- [WORK ITEM]:
Every record below should appear in your answer, copied exactly.

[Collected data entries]
@[simp] theorem standing_loadRequest (k : LoadKind) (n o l c : Nat) (s : State) :
    standing (kept (loadRequest k n o l c s)) = standing (kept s) := by
  unfold loadRequest; split
  · simp
  · dsimp only; split <;> simp

theorem standing_setParameter {g : Group} {c v : Nat} {s : State} {x : State × Bool} (h : setParameter g c v s = some x) :
    standing (kept x.1) = standing (kept s) := by
  cases g with
  | track =>
    change setTrack c v s = some x at h
    unfold setTrack at h
    split at h <;> cases h <;> rfl
  | visitor =>
    change setVisitorParameter c v s = some x at h
    unfold setVisitorParameter at h
    split at h <;> cases h <;> rfl

@[simp] theorem standing_applyEntries (g : Group) (n l a d c : Nat) (s : State) :
    standing (kept (applyEntries g n l a d c s)) = standing (kept s) := by
  induction l generalizing a d c s with
  | zero => simp [applyEntries]
  | succ l ih =>
    unfold applyEntries; split
    · simp
    · next heq => rw [ih]; exact standing_setParameter heq

@[simp] theorem standing_setParameters (n g o c : Nat) (s : State) :
    standing (kept (setParameters n g o c s)) = standing (kept s) := by
  unfold setParameters; repeat' split
  all_goals simp

/-! ### START (R193) -/

@[simp] theorem standing_startSections (s : State) : standing (kept (startSections s)) = standing (kept s) := by
  unfold startSections
  dsimp only
  exact (standing_eachDo _ _ _ (by simp)).trans rfl

@[simp] theorem standing_mirrorTags (s : State) : standing (kept (mirrorTags s)) = standing (kept s) := by
  unfold mirrorTags; exact standing_eachDo _ _ _ (by simp)

@[simp] theorem standing_startTags (s : State) : standing (kept (startTags s)) = standing (kept s) := by
  unfold startTags
  dsimp only
  rw [standing_eachDo _ _ _ (by simp), standing_mirrorTags]
  rfl

@[simp] theorem standing_freshPoint (p : Nat) (s : State) : standing (kept (freshPoint p s)) = standing (kept s) := by
  unfold freshPoint; split <;> simp

@[simp] theorem standing_startPoints (s : State) : standing (kept (startPoints s)) = standing (kept s) := by
  unfold startPoints
  rw [standing_eachDo _ _ _ (by simp), kept_setOrders]

@[simp] theorem standing_mirrorActives (s : State) : standing (kept (mirrorActives s)) = standing (kept s) := by
  unfold mirrorActives; exact standing_eachDo _ _ _ (by simp)

@[simp] theorem standing_startRoutes (s : State) : standing (kept (startRoutes s)) = standing (kept s) := by
  unfold startRoutes
  rw [standing_mirrorActives, kept_setStack]
  rfl

@[simp] theorem standing_restSignal (x : Nat) (s : State) : standing (kept (restSignal x s)) = standing (kept s) := by
  unfold restSignal; split <;> simp

theorem standing_zeroOverruns (x : Nat) (s : State) : standing (kept (zeroOverruns x s)) = standing (kept s) := rfl

theorem standing_unfailPoint (l : List Nat) (p : Nat) (s : State) :
    standing (kept (unfailPoint l p s)) = standing (kept s) := rfl

@[simp] theorem standing_startSignals (s : State) : standing (kept (startSignals s)) = standing (kept s) := by
  have hrest : standing (kept (eachDo (Tbl.keys s.asp.recs) restSignal (eachDo (Tbl.keys s.asp.recs) zeroOverruns s)))
      = standing (kept s) := by
    rw [standing_eachDo _ _ _ standing_restSignal, standing_eachDo _ _ _ standing_zeroOverruns]
  have halt (u : State) : standing (kept (if u.asp.stopFilter.level = true then enterAllStop .pin u else setPower true u))
      = standing (kept u) := by
    split
    · exact standing_enterAllStop _ _
    · rw [kept_setPower]; rfl
  unfold startSignals
  dsimp only
  rw [halt]
  exact hrest

@[simp] theorem standing_startTable (s : State) : standing (kept (startTable s)) = standing (kept s) := by
  unfold startTable
  dsimp only
  rw [kept_updateFeed]
  split
  · exact standing_setDeck _ _ rfl rfl
  · rfl

@[simp] theorem standing_startPanel (s : State) : standing (kept (startPanel s)) = standing (kept s) := by
  unfold startPanel
  dsimp only
  rw [standing_mirrorVisitor, kept_settleButtons, standing_mirrorLamps, kept_settleLamps]
  rfl

theorem records_startLayout (s : State) : records (kept (startLayout s)) = records (kept s) := by
  unfold startLayout
  dsimp only
  rw [records_of_standing (standing_startPanel _), records_of_standing (standing_startTable _),
    records_of_standing (standing_startSignals _), records_of_standing (standing_startRoutes _),
    records_of_standing (standing_startPoints _), records_of_standing (standing_startTags _),
    records_of_standing (standing_startSections _), kept_reportLayout, kept_setRunState, records_runState]
  rfl

theorem records_startRequest (n : Nat) (s : State) : records (kept (startRequest n s)) = records (kept s) := by
  unfold startRequest; split
  · simp
  · split
    · simp
    · rw [kept_complete, records_startLayout]

/-! ### Layout reset (R194) -/

@[simp] theorem standing_resetTags (s : State) : standing (kept (resetTags s)) = standing (kept s) := by
  unfold resetTags
  rw [standing_mirrorTags]
  rfl

@[simp] theorem standing_resetRoutes (s : State) : standing (kept (resetRoutes s)) = standing (kept s) := by
  unfold resetRoutes
  rw [standing_mirrorActives, kept_setStack]
  rfl

@[simp] theorem standing_resetPoints (s : State) : standing (kept (resetPoints s)) = standing (kept s) := by
  have hcut : standing (kept (if s.pts.coil.isSome = true then startRecharge s else s)) = standing (kept s) := by
    split <;> simp
  unfold resetPoints
  dsimp only
  rw [standing_eachDo _ _ _ standing_freshPoint, standing_eachDo _ _ _ (standing_unfailPoint _), kept_setOrders]
  exact hcut

@[simp] theorem standing_resetSignals (s : State) : standing (kept (resetSignals s)) = standing (kept s) := by
  unfold resetSignals
  rw [standing_eachDo _ _ _ standing_restSignal, kept_setPower, kept_setRunCondition]
  rfl

@[simp] theorem standing_resetTable (s : State) : standing (kept (resetTable s)) = standing (kept s) := by
  unfold resetTable; split <;> exact standing_setDeck _ _ rfl rfl

@[simp] theorem standing_resetDisplay (s : State) : standing (kept (resetDisplay s)) = standing (kept s) := by
  unfold resetDisplay
  dsimp only
  rw [standing_mirrorLamps]
  exact congrArg standing (kept_setPanelState .awake s)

- [ANSWER SECTION]:
@[simp] theorem standing_loadRequest (k : LoadKind) (n o l c : Nat) (s : State) :
    standing (kept (loadRequest k n o l c s)) = standing (kept s) := by
  unfold loadRequest; split
  · simp
  · dsimp only; split <;> simp

theorem standing_setParameter {g : Group} {c v : Nat} {s : State} {x : State × Bool} (h : setParameter g c v s = some x) :
    standing (kept x.1) = standing (kept s) := by
  cases g with
  | track =>
    change setTrack c v s = some x at h
    unfold setTrack at h
    split at h <;> cases h <;> rfl
  | visitor =>
    change setVisitorParameter c v s = some x at h
    unfold setVisitorParameter at h
    split at h <;> cases h <;> rfl

@[simp] theorem standing_applyEntries (g : Group) (n l a d c : Nat) (s : State) :
    standing (kept (applyEntries g n l a d c s)) = standing (kept s) := by
  induction l generalizing a d c s with
  | zero => simp [applyEntries]
  | succ l ih =>
    unfold applyEntries; split
    · simp
    · next heq => rw [ih]; exact standing_setParameter heq

@[simp] theorem standing_setParameters (n g o c : Nat) (s : State) :
    standing (kept (setParameters n g o c s)) = standing (kept s) := by
  unfold setParameters; repeat' split
  all_goals simp

/-! ### START (R193) -/

@[simp] theorem standing_startSections (s : State) : standing (kept (startSections s)) = standing (kept s) := by
  unfold startSections
  dsimp only
  exact (standing_eachDo _ _ _ (by simp)).trans rfl

@[simp] theorem standing_mirrorTags (s : State) : standing (kept (mirrorTags s)) = standing (kept s) := by
  unfold mirrorTags; exact standing_eachDo _ _ _ (by simp)

@[simp] theorem standing_startTags (s : State) : standing (kept (startTags s)) = standing (kept s) := by
  unfold startTags
  dsimp only
  rw [standing_eachDo _ _ _ (by simp), standing_mirrorTags]
  rfl

@[simp] theorem standing_freshPoint (p : Nat) (s : State) : standing (kept (freshPoint p s)) = standing (kept s) := by
  unfold freshPoint; split <;> simp

@[simp] theorem standing_startPoints (s : State) : standing (kept (startPoints s)) = standing (kept s) := by
  unfold startPoints
  rw [standing_eachDo _ _ _ (by simp), kept_setOrders]

@[simp] theorem standing_mirrorActives (s : State) : standing (kept (mirrorActives s)) = standing (kept s) := by
  unfold mirrorActives; exact standing_eachDo _ _ _ (by simp)

@[simp] theorem standing_startRoutes (s : State) : standing (kept (startRoutes s)) = standing (kept s) := by
  unfold startRoutes
  rw [standing_mirrorActives, kept_setStack]
  rfl

@[simp] theorem standing_restSignal (x : Nat) (s : State) : standing (kept (restSignal x s)) = standing (kept s) := by
  unfold restSignal; split <;> simp

theorem standing_zeroOverruns (x : Nat) (s : State) : standing (kept (zeroOverruns x s)) = standing (kept s) := rfl

theorem standing_unfailPoint (l : List Nat) (p : Nat) (s : State) :
    standing (kept (unfailPoint l p s)) = standing (kept s) := rfl

@[simp] theorem standing_startSignals (s : State) : standing (kept (startSignals s)) = standing (kept s) := by
  have hrest : standing (kept (eachDo (Tbl.keys s.asp.recs) restSignal (eachDo (Tbl.keys s.asp.recs) zeroOverruns s)))
      = standing (kept s) := by
    rw [standing_eachDo _ _ _ standing_restSignal, standing_eachDo _ _ _ standing_zeroOverruns]
  have halt (u : State) : standing (kept (if u.asp.stopFilter.level = true then enterAllStop .pin u else setPower true u))
      = standing (kept u) := by
    split
    · exact standing_enterAllStop _ _
    · rw [kept_setPower]; rfl
  unfold startSignals
  dsimp only
  rw [halt]
  exact hrest

@[simp] theorem standing_startTable (s : State) : standing (kept (startTable s)) = standing (kept s) := by
  unfold startTable
  dsimp only
  rw [kept_updateFeed]
  split
  · exact standing_setDeck _ _ rfl rfl
  · rfl

@[simp] theorem standing_startPanel (s : State) : standing (kept (startPanel s)) = standing (kept s) := by
  unfold startPanel
  dsimp only
  rw [standing_mirrorVisitor, kept_settleButtons, standing_mirrorLamps, kept_settleLamps]
  rfl

theorem records_startLayout (s : State) : records (kept (startLayout s)) = records (kept s) := by
  unfold startLayout
  dsimp only
  rw [records_of_standing (standing_startPanel _), records_of_standing (standing_startTable _),
    records_of_standing (standing_startSignals _), records_of_standing (standing_startRoutes _),
    records_of_standing (standing_startPoints _), records_of_standing (standing_startTags _),
    records_of_standing (standing_startSections _), kept_reportLayout, kept_setRunState, records_runState]
  rfl

theorem records_startRequest (n : Nat) (s : State) : records (kept (startRequest n s)) = records (kept s) := by
  unfold startRequest; split
  · simp
  · split
    · simp
    · rw [kept_complete, records_startLayout]

/-! ### Layout reset (R194) -/

@[simp] theorem standing_resetTags (s : State) : standing (kept (resetTags s)) = standing (kept s) := by
  unfold resetTags
  rw [standing_mirrorTags]
  rfl

@[simp] theorem standing_resetRoutes (s : State) : standing (kept (resetRoutes s)) = standing (kept s) := by
  unfold resetRoutes
  rw [standing_mirrorActives, kept_setStack]
  rfl

@[simp] theorem standing_resetPoints (s : State) : standing (kept (resetPoints s)) = standing (kept s) := by
  have hcut : standing (kept (if s.pts.coil.isSome = true then startRecharge s else s)) = standing (kept s) := by
    split <;> simp
  unfold resetPoints
  dsimp only
  rw [standing_eachDo _ _ _ standing_freshPoint, standing_eachDo _ _ _ (standing_unfailPoint _), kept_setOrders]
  exact hcut

@[simp] theorem standing_resetSignals (s : State) : standing (kept (resetSignals s)) = standing (kept s) := by
  unfold resetSignals
  rw [standing_eachDo _ _ _ standing_restSignal, kept_setPower, kept_setRunCondition]
  rfl

@[simp] theorem standing_resetTable (s : State) : standing (kept (resetTable s)) = standing (kept s) := by
  unfold resetTable; split <;> exact standing_setDeck _ _ rfl rfl

@[simp] theorem standing_resetDisplay (s : State) : standing (kept (resetDisplay s)) = standing (kept s) := by
  unfold resetDisplay
  dsimp only
  rw [standing_mirrorLamps]
  exact congrArg standing (kept_setPanelState .awake s)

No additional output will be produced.